Getting along with your coworkers is great—they can be friends in the real world or, at the very least, they can make the 9-5 a little more bearable. But being close with your coworkers doesn’t necessarily make it okay to talk about your crazy weekend over your morning coffee.
Here are five conversations you should avoid in the workplace:
How Much You Make
Discussing salaries with your coworkers is a huge NO. Money is an extremely touchy subject, even among friends who don’t work together, and bringing it up can get awkward quickly.
Discussing your own financial status can only lead to discomfort if others are not in the same boat. You should even avoid talking about how much something as simple as your new shoes cost. What might seem like a great deal to you might not seem so cheap to a coworker having money troubles. If asked by your work buddies about your salary, personal finances or expenses, it’s best to avoid answering—pretend you don’t remember what you paid for your new bag or simply say you would prefer not to discuss your paycheck.

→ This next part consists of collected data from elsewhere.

theorem decGroup_char4 (h0 : reverse p c0 = .data v0) (h1 : reverse p c1 = .data v1) (h2 : reverse p c2 = .data v2)
    (h3 : ∀ v, reverse p c3 ≠ .data v) (hf : final = false ∨ reverse p c3 ≠ .pad) :
    decGroup p c0 c1 c2 c3 final = .err (if reverse p c3 = .pad then .badPad else .badChar) 3 := by
  cases h : reverse p c3 <;> simp_all [decGroup, decScan, decTransition, misplaced]

theorem decGroup_afterPad (h0 : reverse p c0 = .data v0) (h1 : reverse p c1 = .data v1) (h2 : reverse p c2 = .pad)
    (h3 : reverse p c3 ≠ .pad) (hf : final = true) :
    decGroup p c0 c1 c2 c3 final = .err (if reverse p c3 = .invalid then .badChar else .badPad) 3 := by
  subst hf
  cases h : reverse p c3 <;> simp_all [decGroup, decScan, decTransition, misplaced]

theorem decGroup_full (h0 : reverse p c0 = .data v0) (h1 : reverse p c1 = .data v1) (h2 : reverse p c2 = .data v2)
    (h3 : reverse p c3 = .data v3) : decGroup p c0 c1 c2 c3 final = closeGroup p ⟨v0, v1, v2, v3⟩ 3 := by
  simp [decGroup, decScan, decTransition, h0, h1, h2, h3]

theorem decGroup_onePad (h0 : reverse p c0 = .data v0) (h1 : reverse p c1 = .data v1) (h2 : reverse p c2 = .data v2)
    (h3 : reverse p c3 = .pad) : decGroup p c0 c1 c2 c3 true = closeGroup p ⟨v0, v1, v2, 0#6⟩ 2 := by
  simp [decGroup, decScan, decTransition, h0, h1, h2, h3]

theorem decGroup_twoPads (h0 : reverse p c0 = .data v0) (h1 : reverse p c1 = .data v1) (h2 : reverse p c2 = .pad)
    (h3 : reverse p c3 = .pad) : decGroup p c0 c1 c2 c3 true = closeGroup p ⟨v0, v1, 0#6, 0#6⟩ 1 := by
  simp [decGroup, decScan, decTransition, h0, h1, h2, h3]

theorem closeGroup_full (r : Sextets) : closeGroup p r 3 = .ok (packedByte r 0) (packedByte r 1) (packedByte r 2) 3 := by
  unfold closeGroup unusedBitsAt packedByte
  cases p.strictUnusedBits <;> simp

theorem closeGroup_onePad (r : Sextets) : closeGroup p r 2 =
    if p.strictUnusedBits = true ∧ r.s2.extractLsb' 0 2 ≠ 0#2 then .err .nonCanon 2
    else .ok (packedByte r 0) (packedByte r 1) (packedByte r 2) 2 := by
  unfold closeGroup unusedBitsAt packedByte
  cases p.strictUnusedBits <;> by_cases h : r.s2.extractLsb' 0 2 = 0#2 <;> simp [h]

theorem closeGroup_twoPads (r : Sextets) : closeGroup p r 1 =
    if p.strictUnusedBits = true ∧ r.s1.extractLsb' 0 4 ≠ 0#4 then .err .nonCanon 1
    else .ok (packedByte r 0) (packedByte r 1) (packedByte r 2) 1 := by
  unfold closeGroup unusedBitsAt packedByte
  cases p.strictUnusedBits <;> by_cases h : r.s1.extractLsb' 0 4 = 0#4 <;> simp [h]

/-- The three patterns of classes that a group can end in DONE with (42_decoder.md R164). -/
inductive Accepts (p : Params) (c0 c1 c2 c3 : Byte) (final : Bool) : Sextets → Nat → Prop where
  | full {v0 v1 v2 v3 : Sextet} (h0 : reverse p c0 = .data v0) (h1 : reverse p c1 = .data v1)
      (h2 : reverse p c2 = .data v2) (h3 : reverse p c3 = .data v3) : Accepts p c0 c1 c2 c3 final ⟨v0, v1, v2, v3⟩ 3
  | onePad {v0 v1 v2 : Sextet} (h0 : reverse p c0 = .data v0) (h1 : reverse p c1 = .data v1)
      (h2 : reverse p c2 = .data v2) (h3 : reverse p c3 = .pad) (hf : final = true)
      (hu : p.strictUnusedBits = true → v2.extractLsb' 0 2 = 0#2) : Accepts p c0 c1 c2 c3 final ⟨v0, v1, v2, 0#6⟩ 2
  | twoPads {v0 v1 : Sextet} (h0 : reverse p c0 = .data v0) (h1 : reverse p c1 = .data v1)
      (h2 : reverse p c2 = .pad) (h3 : reverse p c3 = .pad) (hf : final = true)
      (hu : p.strictUnusedBits = true → v1.extractLsb' 0 4 = 0#4) : Accepts p c0 c1 c2 c3 final ⟨v0, v1, 0#6, 0#6⟩ 1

It’s difficult for your coworkers to take you seriously if they know you spent Saturday night praying to the porcelain god in the bathroom of a bar. Even if you work with people your own age, you run the risk of being overheard by your boss or another higher-up when you are talking about your wild weekends at work, which could reflect poorly on you.
And definitely, keep it together when going out for a company happy hour or attending office parties by limiting how much you drink. You don’t want to earn yourself a reputation as a sloppy party goer or the office drunk. If your coworkers become friends you socialize with outside of work—or even share an apartment with—be sure to establish ground rules for keeping your personal and professional lives separate. Keep any discussion of booze-fueled escapades out of the office, and mind what you post on social media.
Remember that at work, you are coworkers first and friends second.
Under no circumstances should you steal printer paper to compile an office Burn Book.
Speaking critically of the people you work with can keep you from being seen as a team player and cause others to wonder if you say similar things about them behind their backs. This, in turn, creates a hostile work environment that can make doing your job much more difficult, particularly if you need to collaborate with your coworkers in order to accomplish your work. If you must vent about the annoying girl in the cube next to yours, save it for your non-work friends and family so that it doesn’t get back to anyone who might have their feelings hurt.
In the event that you do get pulled into a gossipy conversation, don’t contribute to it.
Religion and Politics
Chances are, neither subject is related to your job. Discussing divisive political issues or matters of faith can lead to resentment.
There’s a stat that to be a fully engaged employee, you need to have a best friend at work. I know you’re thinking, “how can you make friends without getting personal?” When making friends at work, stick to fun topics like your hobbies, music, food, sports, your neighborhood, movies and other broad topics you can use to connect with people. As always, religion, sex, and politics are good topics to avoid and are better for making enemies than friends.
If any of these subjects do come up, don’t let it become an in-depth discussion of your personal beliefs.
Plans to Quit
Even if you think you can trust your coworkers to keep your plans to give two weeks’ notice private, it’s best to keep it quiet until it’s a done deal. You may have misjudged their willingness or ability to keep your secrets, or they could simply slip up in front of your boss. You don’t want word getting out that you’re applying for jobs elsewhere until you’re ready to make that announcement yourself. If your boss knows you’re considering moving on, they might make that decision for you and fire you before you’re ready to quit.
Pro-Tip: Your boss should be the first to know, but if she or he finds out from your coworkers, then it’s time to immediately speak to him or her and apologize for the information leak.
Keep in mind that even if your boss accepts your apology and keeps you on board, this makes for tense office interactions until you do leave on your own terms. If you’re excited about a new job prospect or are thinking about going to grad school, call up your parents or college friends rather than discussing those plans with your coworkers.
Workplace friendships can be rewarding, but remember that this is your job, not your college dorm. Maintain a high level of professionalism when interacting with anyone from your office, and you’ll make your transition into the working world that much smoother.